### [WHAT YOU SHOULD DO]
Look through the records below for the line holding "open Sys2Proof Sys2Proof.Machine". Write it out exactly, with each following line through the line holding "Every word maps".

(Recorded data)
-- ==== Sys2Proof/Certificates/Slice0/Obligations.lean ====
section
/-! DEFINITION. The statements for the provers, from the numbered rules of spec/. A frame such as `OnlyRegs` is a predicate of
Safety.lean. -/

open Sys2Proof Sys2Proof.Machine

/-! ### Encoding and decoding -/

/-- Decoding the word of any instruction gives that instruction: every operand at every value its field admits. -/
def Obligations.DecodeOfEncodeIsTheInstruction : Prop :=
  ∀ i : Instr, i.WellFormed → decode (encode i) = .ok i ∧
    ∀ rest, decodeBytes (bytesOfWord (encode i) ++ rest) = .ok (i, rest)

/-- Each word has one meaning: encoding what a word decodes to gives the word back. -/
def Obligations.EncodeOfDecodeIsTheWord : Prop :=
  ∀ (w : Word) (i : Instr), decode w = .ok i → encode i = w

/-- Every word maps to exactly one row of the table or to ILLEGAL, and no two rows match the same word: 30_encoding.md R80, "Every
16-bit word maps to exactly one row of rule R72 or to ILLEGAL", which the spec marks as derived. -/
def Obligations.EveryWordMatchesOneRowOrIsIllegal : Prop :=
  (∀ (w : Word) (i : Instr), decode w = .ok i →
    (opcodeTable.filter (fun r => r.matches w)).map Prod.fst = [i.toLine.row]) ∧
  (∀ (w : Word) (e : DecodeError), decode w = .error e →
    e = .illegal w ∧ opcodeTable.filter (fun r => r.matches w) = []) ∧
  (∀ (w : Word), ∀ r ∈ opcodeTable, ∀ q ∈ opcodeTable, r.matches w = true → q.matches w = true → r = q)

/-- The list of illegal words of R73, class by class. -/
def Obligations.IllegalWordsAreThoseListed : Prop :=
  ∀ w : Word, decode w = .error (.illegal w) ↔
    (classOf w = 0x0 ∧ w ≠ 0x00E0 ∧ w ≠ 0x00EE) ∨
    (classOf w = 0x5 ∧ nOf w ≠ 0) ∨
    (classOf w = 0x8 ∧ nOf w ∈ [0x8, 0x9, 0xA, 0xB, 0xC, 0xD, 0xF]) ∨
    (classOf w = 0x9 ∧ nOf w ≠ 0) ∨
    (classOf w = 0xE ∧ kkOf w ∉ [0x9E, 0xA1]) ∨
    (classOf w = 0xF ∧ kkOf w ∉ [0x07, 0x0A, 0x15, 0x18, 0x1E, 0x29, 0x33, 0x55, 0x65])

/-- Assembling (30_encoding.md R77, R79): a line gives a word exactly when it is well formed, the word is that of the instruction
with those operands, and every instruction is named by a line that gives its word. The row of the table stands for the mnemonic
(assumption log 16). -/
def Obligations.AssemblingFillsThePattern : Prop :=
  (∀ l : AsmLine, l.WellFormed → ∃ i, l.assemble = .ok (encode i) ∧ i.toLine = ⟨l.row, l.filled⟩) ∧
  (∀ l : AsmLine, ¬l.WellFormed → ∃ e, l.check = some e ∧ l.assemble = .error e) ∧
  (∀ i : Instr, i.toLine.assemble = .ok (encode i))

/-- A few words written out from the encodings decode to the instructions they stand for. -/
def Obligations.SampleWordsDecode : Prop :=
  decode 0x00E0 = .ok .cls ∧ decode 0x220A = .ok (.call 0x20A) ∧ decode 0x6005 = .ok (.ldImm 0 5) ∧
  decode 0x8126 = .ok (.shr 1 2) ∧ decode 0xD125 = .ok (.drw 1 2 5) ∧ decode 0xFA33 = .ok (.ldBX 0xA) ∧
  decode 0xE1A1 = .ok (.sknp 1) ∧ decode 0x0123 = .error (.illegal 0x0123)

### [TASK ANSWER]
open Sys2Proof Sys2Proof.Machine

/-! ### Encoding and decoding -/

/-- Decoding the word of any instruction gives that instruction: every operand at every value its field admits. -/
def Obligations.DecodeOfEncodeIsTheInstruction : Prop :=
  ∀ i : Instr, i.WellFormed → decode (encode i) = .ok i ∧
    ∀ rest, decodeBytes (bytesOfWord (encode i) ++ rest) = .ok (i, rest)

/-- Each word has one meaning: encoding what a word decodes to gives the word back. -/
def Obligations.EncodeOfDecodeIsTheWord : Prop :=
  ∀ (w : Word) (i : Instr), decode w = .ok i → encode i = w

/-- Every word maps to exactly one row of the table or to ILLEGAL, and no two rows match the same word: 30_encoding.md R80, "Every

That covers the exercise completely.